WORK TO BE COMPLETED: Copy the lines below verbatim. Begin with the first and end with the line containing "built hf =>".

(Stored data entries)
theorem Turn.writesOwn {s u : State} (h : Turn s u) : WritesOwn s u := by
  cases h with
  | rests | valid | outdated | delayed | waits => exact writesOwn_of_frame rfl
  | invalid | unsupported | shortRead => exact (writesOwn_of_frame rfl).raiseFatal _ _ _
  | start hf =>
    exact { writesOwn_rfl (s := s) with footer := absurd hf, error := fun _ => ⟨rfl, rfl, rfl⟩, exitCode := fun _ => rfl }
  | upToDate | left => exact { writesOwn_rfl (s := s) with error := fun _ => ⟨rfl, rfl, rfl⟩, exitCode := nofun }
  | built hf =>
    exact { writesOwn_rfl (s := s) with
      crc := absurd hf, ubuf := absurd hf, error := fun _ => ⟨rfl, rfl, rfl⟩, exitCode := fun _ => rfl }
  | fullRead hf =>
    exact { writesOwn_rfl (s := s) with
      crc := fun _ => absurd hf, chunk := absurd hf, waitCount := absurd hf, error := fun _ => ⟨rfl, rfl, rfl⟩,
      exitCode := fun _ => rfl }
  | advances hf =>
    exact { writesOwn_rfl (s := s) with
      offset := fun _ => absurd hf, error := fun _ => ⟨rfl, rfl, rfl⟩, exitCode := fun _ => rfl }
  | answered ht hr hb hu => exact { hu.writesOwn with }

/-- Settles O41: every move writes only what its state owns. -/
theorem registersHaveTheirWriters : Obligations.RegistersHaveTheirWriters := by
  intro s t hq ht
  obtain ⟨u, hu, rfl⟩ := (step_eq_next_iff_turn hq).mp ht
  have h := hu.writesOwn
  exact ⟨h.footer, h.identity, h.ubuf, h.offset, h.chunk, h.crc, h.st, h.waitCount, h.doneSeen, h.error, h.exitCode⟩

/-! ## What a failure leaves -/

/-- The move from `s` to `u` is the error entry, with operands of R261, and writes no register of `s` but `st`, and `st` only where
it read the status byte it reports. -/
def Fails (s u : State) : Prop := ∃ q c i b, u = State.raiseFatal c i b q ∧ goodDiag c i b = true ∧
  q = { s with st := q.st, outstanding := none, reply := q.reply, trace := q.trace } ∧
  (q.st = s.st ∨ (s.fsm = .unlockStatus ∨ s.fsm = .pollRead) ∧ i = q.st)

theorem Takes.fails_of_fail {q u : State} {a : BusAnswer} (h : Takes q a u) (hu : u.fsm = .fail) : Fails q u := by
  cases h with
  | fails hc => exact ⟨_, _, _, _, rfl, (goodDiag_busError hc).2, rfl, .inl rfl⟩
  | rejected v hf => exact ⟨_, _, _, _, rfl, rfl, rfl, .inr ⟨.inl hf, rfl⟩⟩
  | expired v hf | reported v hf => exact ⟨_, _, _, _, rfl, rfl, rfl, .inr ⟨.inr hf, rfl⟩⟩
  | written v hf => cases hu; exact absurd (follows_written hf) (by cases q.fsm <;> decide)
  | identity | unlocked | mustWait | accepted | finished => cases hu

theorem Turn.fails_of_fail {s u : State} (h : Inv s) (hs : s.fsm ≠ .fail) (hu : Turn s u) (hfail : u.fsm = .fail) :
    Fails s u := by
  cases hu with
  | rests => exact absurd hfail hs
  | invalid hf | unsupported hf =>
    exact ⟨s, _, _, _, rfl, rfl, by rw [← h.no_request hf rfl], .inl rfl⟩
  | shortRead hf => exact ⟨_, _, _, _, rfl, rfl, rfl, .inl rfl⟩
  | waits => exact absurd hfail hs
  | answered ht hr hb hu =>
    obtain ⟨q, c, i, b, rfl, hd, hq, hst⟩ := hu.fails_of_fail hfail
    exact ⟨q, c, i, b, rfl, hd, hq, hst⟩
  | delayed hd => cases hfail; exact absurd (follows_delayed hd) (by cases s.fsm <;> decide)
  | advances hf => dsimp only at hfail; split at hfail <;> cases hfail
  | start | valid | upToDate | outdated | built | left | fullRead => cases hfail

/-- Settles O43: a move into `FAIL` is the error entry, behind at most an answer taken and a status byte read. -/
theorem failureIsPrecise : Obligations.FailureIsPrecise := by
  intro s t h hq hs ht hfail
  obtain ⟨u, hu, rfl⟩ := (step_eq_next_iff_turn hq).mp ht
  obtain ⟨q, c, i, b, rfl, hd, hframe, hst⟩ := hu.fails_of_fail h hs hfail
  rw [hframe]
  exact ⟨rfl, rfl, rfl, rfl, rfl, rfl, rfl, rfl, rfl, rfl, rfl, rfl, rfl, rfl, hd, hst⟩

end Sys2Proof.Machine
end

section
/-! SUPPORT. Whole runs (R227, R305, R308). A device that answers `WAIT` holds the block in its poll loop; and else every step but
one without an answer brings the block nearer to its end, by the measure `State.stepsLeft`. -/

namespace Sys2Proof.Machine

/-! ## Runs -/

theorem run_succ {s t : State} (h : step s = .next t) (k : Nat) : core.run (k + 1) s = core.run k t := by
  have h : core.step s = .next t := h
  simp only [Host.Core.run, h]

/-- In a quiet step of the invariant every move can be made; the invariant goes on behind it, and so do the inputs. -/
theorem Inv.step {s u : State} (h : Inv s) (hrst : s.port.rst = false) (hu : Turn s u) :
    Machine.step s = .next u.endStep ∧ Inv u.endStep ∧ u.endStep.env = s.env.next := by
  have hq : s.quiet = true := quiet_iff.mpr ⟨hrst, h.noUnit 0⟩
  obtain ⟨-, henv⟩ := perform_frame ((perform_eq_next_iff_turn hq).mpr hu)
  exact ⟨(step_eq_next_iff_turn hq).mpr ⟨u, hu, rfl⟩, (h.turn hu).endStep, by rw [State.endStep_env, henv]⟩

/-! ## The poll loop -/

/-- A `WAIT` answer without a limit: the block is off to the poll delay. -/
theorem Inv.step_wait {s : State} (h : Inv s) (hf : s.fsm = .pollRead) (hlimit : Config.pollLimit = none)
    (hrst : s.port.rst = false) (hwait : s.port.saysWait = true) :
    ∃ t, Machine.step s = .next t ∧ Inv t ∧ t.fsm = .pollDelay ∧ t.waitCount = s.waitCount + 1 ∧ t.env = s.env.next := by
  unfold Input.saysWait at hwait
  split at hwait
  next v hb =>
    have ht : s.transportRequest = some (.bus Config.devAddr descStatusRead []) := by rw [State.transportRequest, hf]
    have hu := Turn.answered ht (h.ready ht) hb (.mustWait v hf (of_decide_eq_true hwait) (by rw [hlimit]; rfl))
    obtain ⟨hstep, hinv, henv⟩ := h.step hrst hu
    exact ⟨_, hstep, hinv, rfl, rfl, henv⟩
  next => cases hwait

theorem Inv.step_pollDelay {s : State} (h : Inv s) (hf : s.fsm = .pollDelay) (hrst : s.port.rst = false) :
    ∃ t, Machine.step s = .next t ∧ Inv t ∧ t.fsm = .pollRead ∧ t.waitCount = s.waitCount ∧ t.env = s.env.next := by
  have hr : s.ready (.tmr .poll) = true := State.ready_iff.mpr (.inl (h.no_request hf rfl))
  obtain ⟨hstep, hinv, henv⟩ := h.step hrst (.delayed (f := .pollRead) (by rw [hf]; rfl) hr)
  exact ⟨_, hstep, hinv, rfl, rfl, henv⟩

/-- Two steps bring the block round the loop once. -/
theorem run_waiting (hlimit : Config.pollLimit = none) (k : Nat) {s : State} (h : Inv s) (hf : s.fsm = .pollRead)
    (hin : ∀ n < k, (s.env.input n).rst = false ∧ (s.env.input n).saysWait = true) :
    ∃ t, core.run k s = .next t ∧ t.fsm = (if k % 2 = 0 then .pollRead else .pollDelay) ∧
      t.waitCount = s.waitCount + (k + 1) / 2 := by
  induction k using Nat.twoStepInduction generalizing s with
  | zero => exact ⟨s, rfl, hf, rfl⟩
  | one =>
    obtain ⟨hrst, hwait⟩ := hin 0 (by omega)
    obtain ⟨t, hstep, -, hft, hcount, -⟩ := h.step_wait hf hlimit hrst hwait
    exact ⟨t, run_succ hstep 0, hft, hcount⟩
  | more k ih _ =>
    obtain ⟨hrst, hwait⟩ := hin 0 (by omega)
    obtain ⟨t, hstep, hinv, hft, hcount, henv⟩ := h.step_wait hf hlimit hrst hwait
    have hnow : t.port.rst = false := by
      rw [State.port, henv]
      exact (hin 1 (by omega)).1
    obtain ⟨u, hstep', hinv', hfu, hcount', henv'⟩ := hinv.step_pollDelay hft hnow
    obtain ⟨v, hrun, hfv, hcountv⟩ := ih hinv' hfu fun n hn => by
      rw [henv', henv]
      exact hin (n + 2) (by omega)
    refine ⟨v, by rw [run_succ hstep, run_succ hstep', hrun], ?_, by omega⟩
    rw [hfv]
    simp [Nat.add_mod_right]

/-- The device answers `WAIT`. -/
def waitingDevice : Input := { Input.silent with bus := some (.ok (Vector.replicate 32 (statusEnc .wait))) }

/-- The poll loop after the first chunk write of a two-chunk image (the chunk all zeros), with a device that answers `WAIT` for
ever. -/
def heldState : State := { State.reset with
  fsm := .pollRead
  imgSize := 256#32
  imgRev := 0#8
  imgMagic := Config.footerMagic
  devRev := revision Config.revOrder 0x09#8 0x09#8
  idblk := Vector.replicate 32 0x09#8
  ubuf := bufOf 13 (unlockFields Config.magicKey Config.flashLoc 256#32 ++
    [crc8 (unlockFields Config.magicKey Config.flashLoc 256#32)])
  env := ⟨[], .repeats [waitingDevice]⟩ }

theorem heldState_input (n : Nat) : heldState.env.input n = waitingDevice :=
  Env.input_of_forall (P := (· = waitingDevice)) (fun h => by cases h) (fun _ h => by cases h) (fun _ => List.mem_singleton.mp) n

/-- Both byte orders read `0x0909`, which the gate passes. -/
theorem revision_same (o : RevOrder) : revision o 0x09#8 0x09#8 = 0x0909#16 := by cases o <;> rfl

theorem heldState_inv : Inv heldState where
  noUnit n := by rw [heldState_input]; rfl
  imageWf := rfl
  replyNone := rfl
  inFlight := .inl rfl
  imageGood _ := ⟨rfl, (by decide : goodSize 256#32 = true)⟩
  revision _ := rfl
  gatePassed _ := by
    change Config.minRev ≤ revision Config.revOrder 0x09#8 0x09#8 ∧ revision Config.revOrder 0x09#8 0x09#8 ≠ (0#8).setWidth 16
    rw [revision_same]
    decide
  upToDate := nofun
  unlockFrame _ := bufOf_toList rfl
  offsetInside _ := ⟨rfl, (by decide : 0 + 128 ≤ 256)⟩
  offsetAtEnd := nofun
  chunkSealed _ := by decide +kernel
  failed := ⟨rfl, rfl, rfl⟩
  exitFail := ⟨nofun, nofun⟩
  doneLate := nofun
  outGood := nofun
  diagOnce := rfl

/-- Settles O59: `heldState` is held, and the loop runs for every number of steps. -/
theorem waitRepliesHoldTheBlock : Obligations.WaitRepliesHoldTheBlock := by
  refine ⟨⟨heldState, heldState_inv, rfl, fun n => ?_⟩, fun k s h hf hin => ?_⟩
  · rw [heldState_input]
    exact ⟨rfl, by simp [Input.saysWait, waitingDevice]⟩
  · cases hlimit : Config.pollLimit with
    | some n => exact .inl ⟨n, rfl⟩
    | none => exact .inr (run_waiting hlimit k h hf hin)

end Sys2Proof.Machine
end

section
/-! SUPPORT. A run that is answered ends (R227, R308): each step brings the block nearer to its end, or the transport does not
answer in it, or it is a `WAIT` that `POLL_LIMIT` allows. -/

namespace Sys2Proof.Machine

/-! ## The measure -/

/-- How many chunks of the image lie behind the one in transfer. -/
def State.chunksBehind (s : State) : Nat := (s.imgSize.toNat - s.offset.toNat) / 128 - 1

FINAL ANSWER:
theorem Turn.writesOwn {s u : State} (h : Turn s u) : WritesOwn s u := by
  cases h with
  | rests | valid | outdated | delayed | waits => exact writesOwn_of_frame rfl
  | invalid | unsupported | shortRead => exact (writesOwn_of_frame rfl).raiseFatal _ _ _
  | start hf =>
    exact { writesOwn_rfl (s := s) with footer := absurd hf, error := fun _ => ⟨rfl, rfl, rfl⟩, exitCode := fun _ => rfl }
  | upToDate | left => exact { writesOwn_rfl (s := s) with error := fun _ => ⟨rfl, rfl, rfl⟩, exitCode := nofun }
  | built hf =>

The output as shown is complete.